→ **WHAT THE TASK REQUIRES**: In the records below, count every line containing "detach". Reply with the number only.

----- INPUT DATA

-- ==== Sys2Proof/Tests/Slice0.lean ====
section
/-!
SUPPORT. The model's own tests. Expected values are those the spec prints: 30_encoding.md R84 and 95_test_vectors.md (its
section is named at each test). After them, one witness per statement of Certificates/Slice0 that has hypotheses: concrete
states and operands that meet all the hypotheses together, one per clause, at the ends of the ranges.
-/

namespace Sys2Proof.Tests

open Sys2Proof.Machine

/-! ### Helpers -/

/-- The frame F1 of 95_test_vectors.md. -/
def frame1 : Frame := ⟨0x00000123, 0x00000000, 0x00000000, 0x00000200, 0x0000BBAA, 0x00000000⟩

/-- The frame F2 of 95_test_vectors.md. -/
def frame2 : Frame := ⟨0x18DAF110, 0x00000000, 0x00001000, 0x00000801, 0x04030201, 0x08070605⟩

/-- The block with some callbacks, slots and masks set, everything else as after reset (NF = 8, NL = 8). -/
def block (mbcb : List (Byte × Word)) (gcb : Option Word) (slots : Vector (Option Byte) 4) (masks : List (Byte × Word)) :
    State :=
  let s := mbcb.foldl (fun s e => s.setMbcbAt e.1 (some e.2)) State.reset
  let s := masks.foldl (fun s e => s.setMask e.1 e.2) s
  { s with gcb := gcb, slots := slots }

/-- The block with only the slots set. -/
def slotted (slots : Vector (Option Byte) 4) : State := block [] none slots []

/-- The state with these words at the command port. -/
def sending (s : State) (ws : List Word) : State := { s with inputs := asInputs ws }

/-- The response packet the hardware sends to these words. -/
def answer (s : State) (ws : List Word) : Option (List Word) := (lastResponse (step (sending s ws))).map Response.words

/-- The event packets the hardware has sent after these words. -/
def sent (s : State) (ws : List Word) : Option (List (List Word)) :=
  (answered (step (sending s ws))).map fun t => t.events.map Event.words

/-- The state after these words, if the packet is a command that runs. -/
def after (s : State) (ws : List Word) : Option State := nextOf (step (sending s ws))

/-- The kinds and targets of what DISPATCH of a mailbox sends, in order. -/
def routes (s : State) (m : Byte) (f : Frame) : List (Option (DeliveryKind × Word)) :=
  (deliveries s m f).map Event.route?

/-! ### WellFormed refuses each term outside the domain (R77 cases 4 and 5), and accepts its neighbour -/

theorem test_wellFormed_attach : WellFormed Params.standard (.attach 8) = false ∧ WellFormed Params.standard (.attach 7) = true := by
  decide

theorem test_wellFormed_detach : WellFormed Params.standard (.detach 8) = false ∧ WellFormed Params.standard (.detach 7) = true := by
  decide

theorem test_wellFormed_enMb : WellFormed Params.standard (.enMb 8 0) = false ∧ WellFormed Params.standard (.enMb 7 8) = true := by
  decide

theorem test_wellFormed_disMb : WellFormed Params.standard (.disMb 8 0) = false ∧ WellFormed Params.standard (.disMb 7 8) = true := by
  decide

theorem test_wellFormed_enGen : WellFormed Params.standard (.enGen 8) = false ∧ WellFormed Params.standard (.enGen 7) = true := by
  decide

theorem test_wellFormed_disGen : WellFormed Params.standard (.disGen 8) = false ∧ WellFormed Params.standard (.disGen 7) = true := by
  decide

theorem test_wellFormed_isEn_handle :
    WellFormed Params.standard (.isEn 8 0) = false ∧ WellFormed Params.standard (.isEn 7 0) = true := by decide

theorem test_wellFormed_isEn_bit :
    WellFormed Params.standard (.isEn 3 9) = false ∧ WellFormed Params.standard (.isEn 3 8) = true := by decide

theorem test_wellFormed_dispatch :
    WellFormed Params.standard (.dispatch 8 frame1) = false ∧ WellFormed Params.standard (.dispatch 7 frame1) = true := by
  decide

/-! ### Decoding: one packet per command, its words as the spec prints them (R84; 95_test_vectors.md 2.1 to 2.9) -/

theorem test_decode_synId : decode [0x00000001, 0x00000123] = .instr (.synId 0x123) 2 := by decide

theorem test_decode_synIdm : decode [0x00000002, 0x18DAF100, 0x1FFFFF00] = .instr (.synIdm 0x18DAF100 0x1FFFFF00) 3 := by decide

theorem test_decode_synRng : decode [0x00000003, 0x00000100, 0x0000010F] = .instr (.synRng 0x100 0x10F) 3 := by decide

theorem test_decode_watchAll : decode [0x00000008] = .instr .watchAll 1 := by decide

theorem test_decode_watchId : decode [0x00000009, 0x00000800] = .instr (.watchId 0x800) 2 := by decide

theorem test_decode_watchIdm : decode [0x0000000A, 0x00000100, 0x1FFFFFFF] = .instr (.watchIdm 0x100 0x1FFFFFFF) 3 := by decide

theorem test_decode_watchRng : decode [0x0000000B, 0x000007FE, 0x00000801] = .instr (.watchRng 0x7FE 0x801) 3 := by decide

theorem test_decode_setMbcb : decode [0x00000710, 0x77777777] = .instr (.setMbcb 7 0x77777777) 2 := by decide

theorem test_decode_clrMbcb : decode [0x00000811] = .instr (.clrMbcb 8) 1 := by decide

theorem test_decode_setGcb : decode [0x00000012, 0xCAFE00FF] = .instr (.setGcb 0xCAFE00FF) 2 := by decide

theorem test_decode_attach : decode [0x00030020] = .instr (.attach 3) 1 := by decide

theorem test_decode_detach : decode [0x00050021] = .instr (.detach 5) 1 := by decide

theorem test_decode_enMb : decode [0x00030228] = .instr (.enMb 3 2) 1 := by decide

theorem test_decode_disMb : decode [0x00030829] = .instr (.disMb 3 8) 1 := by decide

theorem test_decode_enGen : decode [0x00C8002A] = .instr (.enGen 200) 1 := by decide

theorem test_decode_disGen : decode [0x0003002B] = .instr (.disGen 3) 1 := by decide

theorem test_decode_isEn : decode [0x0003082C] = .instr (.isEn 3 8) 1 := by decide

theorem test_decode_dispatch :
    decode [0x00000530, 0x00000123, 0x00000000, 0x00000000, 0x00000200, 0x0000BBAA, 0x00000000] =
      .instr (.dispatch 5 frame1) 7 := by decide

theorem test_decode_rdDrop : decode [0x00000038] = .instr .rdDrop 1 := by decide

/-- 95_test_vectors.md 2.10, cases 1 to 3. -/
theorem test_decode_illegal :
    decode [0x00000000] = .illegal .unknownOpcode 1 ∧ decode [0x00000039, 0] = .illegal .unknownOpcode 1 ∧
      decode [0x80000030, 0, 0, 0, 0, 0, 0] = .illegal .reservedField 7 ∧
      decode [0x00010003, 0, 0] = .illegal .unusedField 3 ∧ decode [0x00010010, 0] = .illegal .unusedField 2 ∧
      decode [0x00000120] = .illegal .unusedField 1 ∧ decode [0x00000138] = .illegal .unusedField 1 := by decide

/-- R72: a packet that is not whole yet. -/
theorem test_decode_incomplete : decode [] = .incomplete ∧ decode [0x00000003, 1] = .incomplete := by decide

----------

→ **RESULT OF THIS TASK**: 2